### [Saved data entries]
/-- SCH_HALT (Table 10.10): the slot program ends at the next step boundary. -/
def execSchHalt (h : CmdHdr) (s : State) : Res :=
  let s0 := begun s (.schHalt h)
  .next (match issuer h with
    | none => complete s0 h codeSwapState []
    | some p =>
      if !runsSlots s0.sch.parts[p] || s0.sch.parts[p].haltPending then complete s0 h codeSwapState []
      else complete (modSch s0 p (fun x => { x with haltPending := true })) h 0 [])

/-! ## Slots and steps (R270 to R273) -/

/-- May the step that starts at `t` begin before a pending swap (R287 step 1)? -/
def stepFits (x : SchPart) (g : Image) (t : Nat) : Bool :=
  match x.swap with
  | some q => q.t0 == 0 || t + 10000 * g.period + 40000 ≤ q.t0.toNat
  | none => true

/-- Begin a step, or hold it (R273); the transfers of the step before are over. -/
def beginStep (s : State) (p : TenantId) (g : Image) : State :=
  let s1 := modRedShare (endRuns s p (fun _ _ => true)) p (fun h => { h with rejects := [] })
  let x := s1.sch.parts[p]
  let keep := x.step + 1
  if x.haltPending then
    let s2 := modSch s1 p (fun x => { x with
      state := if x.state = .swapPending then .swapPending else .halted, haltPending := false, halted := true, stepping := false })
    modRed s2 (fun r => { r with runs := r.runs.filter (fun y => y.part != p) })
  else if !stepFits x g (stepNow s1 p g) then modSch s1 p (fun x => { x with stepping := false })
  else if 1 < g.domain ∧ g.guardNs < 2 * almUncert s1.alm then
    let s2 := modSch s1 p (fun x => { x with stepping := false, timeHold := true })
    if x.timeHold then s2 else logN s2 (tenantPart p) .sch codeAlmGuard p.1 (almUncert s1.alm)
  else
    let s2 := modSch s1 p (fun x => { x with step := keep, stepping := true, timeHold := false, started := true })
    modRed s2 (fun r =>
      let mine := r.runs.filter (fun y => y.part == p && y.step == keep)
      { r with runs := r.runs.filter (fun y => y.part != p) ++ (List.range g.xfers.length).map (fun i =>
          (mine.find? (fun y => y.idx == i)).getD { part := p, idx := i, step := keep }) })

/-- The phase entries of a slot (R281). -/
def applyPlan (s : State) (p : TenantId) (g : Image) (off : Nat) : State :=
  (g.plan.filter (fun e => e.1 == off)).foldl (fun s e => (baysOf s (tenantPart p)).foldl (fun s b =>
    if bitOf e.2.1 b.1 then modMem s b (fun m => { m with shareSet := e.2.2 }) else s) s) s

/-- A SEND whose slots have begun, on a port that is down (R293). -/
def sendPortless (s : State) (off : Nat) (x : Xfer) (_ : XferRun) : Bool :=
  x.send && decide (x.start ≤ off ∧ off < x.start + x.nslots) && !xferPortUp s x

/-- SLOT_START (R270, R271): the strobe, 12 ns ahead of the slot. A SEND that finds its port down at its slots fails (R293). -/
def execSlotStart (p : TenantId) (s : State) : Res :=
  .next (match slotImage s p with
    | none => s
    | some g =>
      let k := s.sch.parts[p].slot
      if s.alm.t.toNat + 12 < s.sch.parts[p].t0.toNat + 10000 * k then s
      else
        let s1 := modSch s p (fun x => { x with slot := k + 1 })
        let s2 := if k % g.period = 0 then beginStep s1 p g else s1
        if s2.sch.parts[p].stepping then endRuns (applyPlan s2 p g (k % g.period)) p (sendPortless s2 (k % g.period)) else s2)

/-! ## Re-mapping a bay (R260, R283) -/

/-- The running image with a fallback placement in force. -/
def fallImage (g : Image) (f : Fallback) : Image := { g with conns := fallConns g f, binds := fallBinds g f }

/-- What goes on of a connection: its ports as they stand. -/
def connState (s : State) (c : Conn) : InPort × OutPort :=
  match connPorts c with
  | some ((pr, n), (co, q)) => (getIn s co q, getOut s pr n)
  | none => ({}, {})

/-- Move the connections of a bay's cores: by stream, each keeps its pool, tokens and counts. -/
def moveConns (s : State) (g : Image) (f : Fallback) : State :=
  let old := g.conns.filter (fun c => isCoreEnd f.bay c.prod || isCoreEnd f.bay c.cons)
  let kept := old.map (fun c => (c.stream, connState s c))
  let ends := old.filterMap (fun c => (connPorts c).map (fun e => (e.2, c.stream)))
  let target (e : StationRef × PortId) : StationRef × PortId :=
    match lookup e ends with
    | some st => ((f.conns.find? (fun c => c.stream == st)).bind (fun c => (connPorts c).map (·.2))).getD e
    | none => e
  let s1 := old.foldl dropConn s
  let s2 := f.conns.foldl (fun s c => match lookup c.stream kept with
    | some k => addConn s g.job c k.1 k.2
    | none => addConn s g.job c { avail := c.pool } {}) s1
  { s2 with tokFlight := s2.tokFlight.map (fun t => ((target (t.1, t.2.1)).1, (target (t.1, t.2.1)).2, t.2.2)),
            credFlight := s2.credFlight.map (fun t => ((target (t.1, t.2.1)).1, (target (t.1, t.2.1)).2, t.2.2)) }

/-- The fallback placement for a fenced core, none if it binds a core that is itself fenced. -/
def fallbackFor (s : State) (b : BayId) (g : Image) (c : Nat) : Option Fallback :=
  (g.fallbacks.find? (fun f => f.bay == b.1 && f.fenced == c)).bind (fun f =>
    if f.binds.all (fun k => match finOpt 50 k.core with
      | some i => (s.bays[b].cores[i]).ctl.st != .fenced
      | none => false) then some f else none)

/-- The fenced core to re-map next: the first of those that wait that still holds its binding; with those after it. -/
def nextFenced (y : Bay) : List Nat → Option Nat × List Nat
  | [] => (none, [])
  | c :: rest => match finOpt 50 c with
    | some i => if (y.cores[i]).ctl.st = .fenced ∧ (y.cores[i]).bind.isSome then (some c, rest) else nextFenced y rest
    | none => nextFenced y rest

/-- A re-map has ended: the next fenced core that waits follows. -/
def remapNext (s : State) (b : BayId) : State :=
  modBay s b (fun y => { y with remapping := (nextFenced y y.remapQ).1, remapQ := (nextFenced y y.remapQ).2 })

/-- CORE_REMAP (R260): every core of the bay has paused; the bay is bound to the fallback placement, or nothing moves. -/
def execCoreRemap (b : BayId) (s : State) : Res :=
  .next (match s.bays[b].remapping with
    | none => s
    | some c =>
      if allCores.any (fun k => (s.bays[b].cores[k]).firing.isSome) then s else
        let core : CoreId := ⟨b, ⟨c % 50, Nat.mod_lt _ (by decide)⟩⟩
        let g := runningImage s s.bays[b].owner
        let gone := modBay s b (fun y => { y with remapping := none })
        match g.bind (fun g => (fallbackFor s b g c).map (fun f => (g, f))), partTenant s.bays[b].owner with
        | some (g, f), some p =>
          let s1 := moveConns gone g f
          let s2 := modBay s1 b (fun y => { y with cores := vmapIdx y.cores (fun i k =>
            match f.binds.find? (fun x => x.core == i) with
            | some x => if (k.bind.map (·.raw)) = some x.raw then k else { bindCore k x with moved := true }
            | none => unbindCore k) })
          let s3 := modSch s2 p (fun x => { x with running := some (fallImage g f), remapped := true })
          let s4 := logK s3 core codeCoreRemap 0 0 0 0
          (bayStations b).foldl updWait (remapNext s4 b)
        | _, _ => remapNext (logK gone core codeRemapNone 0 0 0 0) b)

end Sys2Proof.Machine
end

### [What to work on]
Search the entries for "finOpt" and show every line that has it.

### [Completed task]
    if f.binds.all (fun k => match finOpt 50 k.core with
  | c :: rest => match finOpt 50 c with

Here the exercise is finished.